The IWRG Relevos Increíbles de Máscaras y Cabelleras (Spanish for "Incredible relays for Masks and Hair") show is a major lucha libre event produced and scripted by Mexican professional wrestling promotion International Wrestling Revolution Group (IWRG), that took place on October 7, 2018 in Arena Naucalpan, Naucalpan, State of Mexico, Mexico. The focal point of the event was a Relevos increíbles tag team match between the teams of Aramís/Dragón Bane and Demonio Infernal/Freelance. The first two wrestlers pinned in the tag team match would then face off against each other in a traditional Lucha de Apuestas ("bet match"), risking either their wrestling mask or their hair on the outcome of the match. The show ended with Demonio Infernal pinning Freelance, forcing Freelance to have all his hair shaved off afterward.

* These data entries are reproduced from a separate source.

-- ==== Sys2Proof/Machine/SwitchPort.lean ====
section
/-!
DEFINITION. The switch core's ports and commands (13_switch_core.md): links and flushes, tunnels, scheduling and
transmission, the transparent clock (R287, R423), the seat NIC, and the commands of the table pages.
-/
namespace Sys2Proof.Machine

/-! ### Links (R422) -/

/-- An Ethernet port enters FLUSHING. -/
def State.ethDown (s : State) (p : Nat) : State :=
  if s.ethState p ≠ 2 then s
  else
    let s := (s.put (Reg.PORT_STAT p) 1 0 1).count (Reg.PORT_STAT p) 31 16
    ((s.setBit Reg.ETH_LINK p false).raise 0x0A0 9).portFlush p

/-- An Ethernet port enters UP. -/
def State.ethUp (s : State) (p : Nat) : State :=
  ((s.put (Reg.PORT_STAT p) 1 0 2).setBit Reg.ETH_LINK p true).raise 0x0A0 8

/-- Its page and its `EN` let the port be up. -/
def State.ethEnabled (s : State) (p : Nat) : Bool := s.running 0x0A0 && s.bit (Reg.PORT_CFG p) 0 && !s.feather

def State.hasEth (s : State) (p : Nat) : Bool := s.hasPort p && decide (p < 12)

def execEthLinkDown (p : Nat) (s : State) : Answer := answer (wfEth p) (if s.hasEth p then s.ethDown p else s)

def execEthFlushDone (p : Nat) (ready : Bool) (s : State) : Answer :=
  answer (wfEth p)
    (if s.hasEth p && s.ethState p == 1 then
      (if ready && s.ethEnabled p then s.ethUp p else s.put (Reg.PORT_STAT p) 1 0 0)
    else s)

def execEthLinkUp (p : Nat) (s : State) : Answer :=
  answer (wfEth p) (if s.hasEth p && s.ethState p == 0 && s.ethEnabled p then s.ethUp p else s)

/-! ### Frames through a tunnel (R425) -/

/-- The segments of a frame: number, last, bytes. -/
def segments (b : List Byte) : List (Nat × Bool × List Byte) :=
  let n := (b.length + 255) / 256
  (List.range n).map fun i => (i, i + 1 == n, (b.drop (256 * i)).take 256)

/-- A frame leaves by a tunnel as ETH packets. -/
def State.tunSend (s : State) (t : Nat) (b : List Byte) : State :=
  let n := Sparse.get 0 s.sw.tunNext t
  let s := (s.setSw { s.sw with tunNext := Sparse.set 0 s.sw.tunNext t ((n + 1) % 65536) }).count (Reg.TUN_FRAMES t) 31 16
  let dev := s.get (Reg.TUN_CFG t) 8 0
  s.each (segments b) fun s g => s.fabricSend dev 6 64 (s.get (Reg.TUN_CFG t) 14 12) (.eth n g.1 g.2.1 g.2.2)

/-- The frame that has arrived whole. -/
def TunAsm.whole (x : TunAsm) : Option (List Byte) :=
  match x.last with
  | none => none
  | some n =>
    if (List.range (n + 1)).all fun i => (Sparse.find? x.segs i).isSome then
      some ((List.range (n + 1)).flatMap fun i => Sparse.get [] x.segs i)
    else none

/-- A frame of good length enters the switch on a port that has no `PORT` registers. -/
def State.ingressPlain (s : State) (p : Nat) (b : List Byte) (ts pvid : Nat) : State :=
  if frameLen b < 64 || (s.portCfg p).fld 29 16 < frameLen b then s else s.ingress p b ts pvid false

def State.segmentRx (s : State) (t frame seg : Nat) (last : Bool) (data : List Byte) (ts : Nat) : State :=
  if s.tunState t ≠ 2 then s
  else
    let x : TunAsm := (s.sw.tunAsm.find? fun x => x.tun == t && x.frame == frame).getD { tun := t, frame := frame }
    let x : TunAsm := { x with segs := Sparse.insert x.segs seg data, last := if last then some seg else x.last }
    let others := s.sw.tunAsm.filter fun y => !(y.tun == t && y.frame == frame)
    match x.whole with
    | none => s.setSw { s.sw with tunAsm := others ++ [x] }
    | some b => ((s.setSw { s.sw with tunAsm := others }).count (Reg.TUN_FRAMES t) 15 0).ingressPlain (12 + t) b ts 1
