/-- The tables of page `p` that belong to its domain K beside its registers. -/
def State.clearTables (s : State) (p : Nat) : State :=
  if p = 0x031 then ({ s with slots := [], store := [] }).countFree
  else if p = 0x034 then { s with sweeps := [] }
  else if p = 0x037 then { s with crits := [], ranksrc := [] }
  else if p = 0x068 then { s with fab := { s.fab with alts := [], onAlt := [] } }
  else if p = 0x06A then s.setBrg { s.brg with mbTable := [] }
  else if p = 0x0A2 then s.setMacs []
  else if p = 0x0A3 then s.setSw { s.sw with vlans := [(1, { memb := 2 ^ 22 - 1, untag := 2 ^ 22 - 1, flags := 3 })] }
  else if p = 0x0D0 then s.keySrst
  else if 0x0E0 ≤ p && p < 0x0E8 then s.cvuReset (p - 0x0E0)
  else s

/-- SRST in STOPPED or FAULTED (R58); of page 0x0C0 it clears the fields of domain F, at the core at once and at the field die
with the frames that follow (R494). -/
def State.pgClear (s : State) (p : Nat) : State :=
  let s := (s.clearDom p .k).clearTables p
  let s := if p = 0x0C0 then (s.clearDom p .f).fieldQueue (Reg.PG_CTRL 0x0C0) 4 else s
  (s.setPg p 1).raise p 2

/-- Commands to the outputs and load switches of a field page go with its SRST. -/
def State.fieldClearCmd (s : State) (p : Nat) : State :=
  if s.pg p ≠ 1 && s.pg p ≠ 5 then s
  else if p = 0x0C2 then s.setDoCmd 0
  else if p = 0x0C3 || p = 0x0C4 then s.each (List.range 8) fun s i => s.lsCmdSet ((p - 0x0C3) * 8 + i) false
  else s

def State.pgSrst (s : State) (p : Nat) : State :=
  let s := s.pgCommand p 4 fun s => if s.pg p = 1 || s.pg p = 5 then s.pgClear p else s.raise p 1
  s.when (fieldPage p && !s.power.held) fun s => s.fieldClearCmd p

def execPgRun (p : Nat) (s : State) : Answer := answer (wfPage p) (s.pgRun p)
def execPgStop (p : Nat) (s : State) : Answer := answer (wfPage p) (s.pgStop p)
def execPgSrst (p : Nat) (s : State) : Answer := answer (wfPage p) (s.pgSrst p)

/-! ### Ends and time-outs of STARTING and STOPPING (R59, R60) -/

/-- A start fails: STOPPED, CONFIG_INVALID where `PG_FAULT` reads 0, START_FAIL (R55, R59). -/
def State.startFail (s : State) (p : Nat) : State :=
  let s := s.when (s.get (Reg.PG_FAULT p) 15 0 == 0) fun s => s.put (Reg.PG_FAULT p) 15 0 3
  (s.setPg p 1).raise p 3

/-- The pages whose start checks what lies outside the registers, with a fault of their own: the calibration journal (R103)
and the routing table of messages (R355). -/
def checksStore (p : Nat) : Bool := p == 0x012 || p == 0x013 || p == 0x06A

def State.startDone (s : State) (p : Nat) (envOk : Bool) : State :=
  let stop := s.stopAsked.contains p
  let s : State := { s with stopAsked := s.stopAsked.filter fun q => q != p }
  let stored := envOk && (p == 0x06A || s.calReadable)
  if checksStore p && !stored then s.pageFault p 0x0100
  else if !s.startOk p then s.startFail p
  else if stop then s.setPg p 4
  else ((s.setPg p 3).raise p 2).pageStart p

def State.stopDone (s : State) (p : Nat) : State :=
  if s.stopHeld p then s else ((s.pageStopped p).setPg p 1).raise p 2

The Relevos Increíbles de Máscaras y Cabelleras show featured six additional matches.

==Production==
===Background===
In Lucha libre the wrestling mask holds a sacred place, with the most anticipated and prestigious matches being those where a wrestler's mask is on the line, a so-called Lucha de Apuestas, or "bet match" where the loser would be forced to unmask in the middle of the ring and state their birth name. Winning a mask is considered a bigger accomplishment in lucha libre than winning a professional wrestling championship and usually draws more people and press coverage. Losing a mask is often a watershed moment in a wrestler's career, they give up the mystique and prestige of being an enmascarado (masked wrestler) but usually come with a higher than usual payment from the promoter. By the same token a wrestler betting his hair in a Lucha de Apuestas is seen as highly prestigious, usually a step below the mask match.

===Storylines===
The event featured eight professional wrestling matches with different wrestlers involved in pre-existing scripted feuds, plots and storylines. Wrestlers were portrayed as either heels (referred to as rudos in Mexico, those that portray the "bad guys") or faces (técnicos in Mexico, the "good guy" characters) as they followed a series of tension-building events, which culminated in a wrestling match or series of matches.

==Event==
The "surprise wrestler" in the fourth match of the night turned out to be Súper Nova, who returned to his "Súper Nova" ring character after having worked under the name "Bengala" for Lucha Libre AAA Worldwide (AAA) since 2016. His match ended in a disqualification when Herodes Jr. and El Hijo de Sangre Chicana to attack the tecnico team of Súper Nova, Imposible and Toscano, causing a disqualification. Afterward, the two, and El Hijo de Pirata Morgan declared that they collectively would be known as "Los Masters Juniors.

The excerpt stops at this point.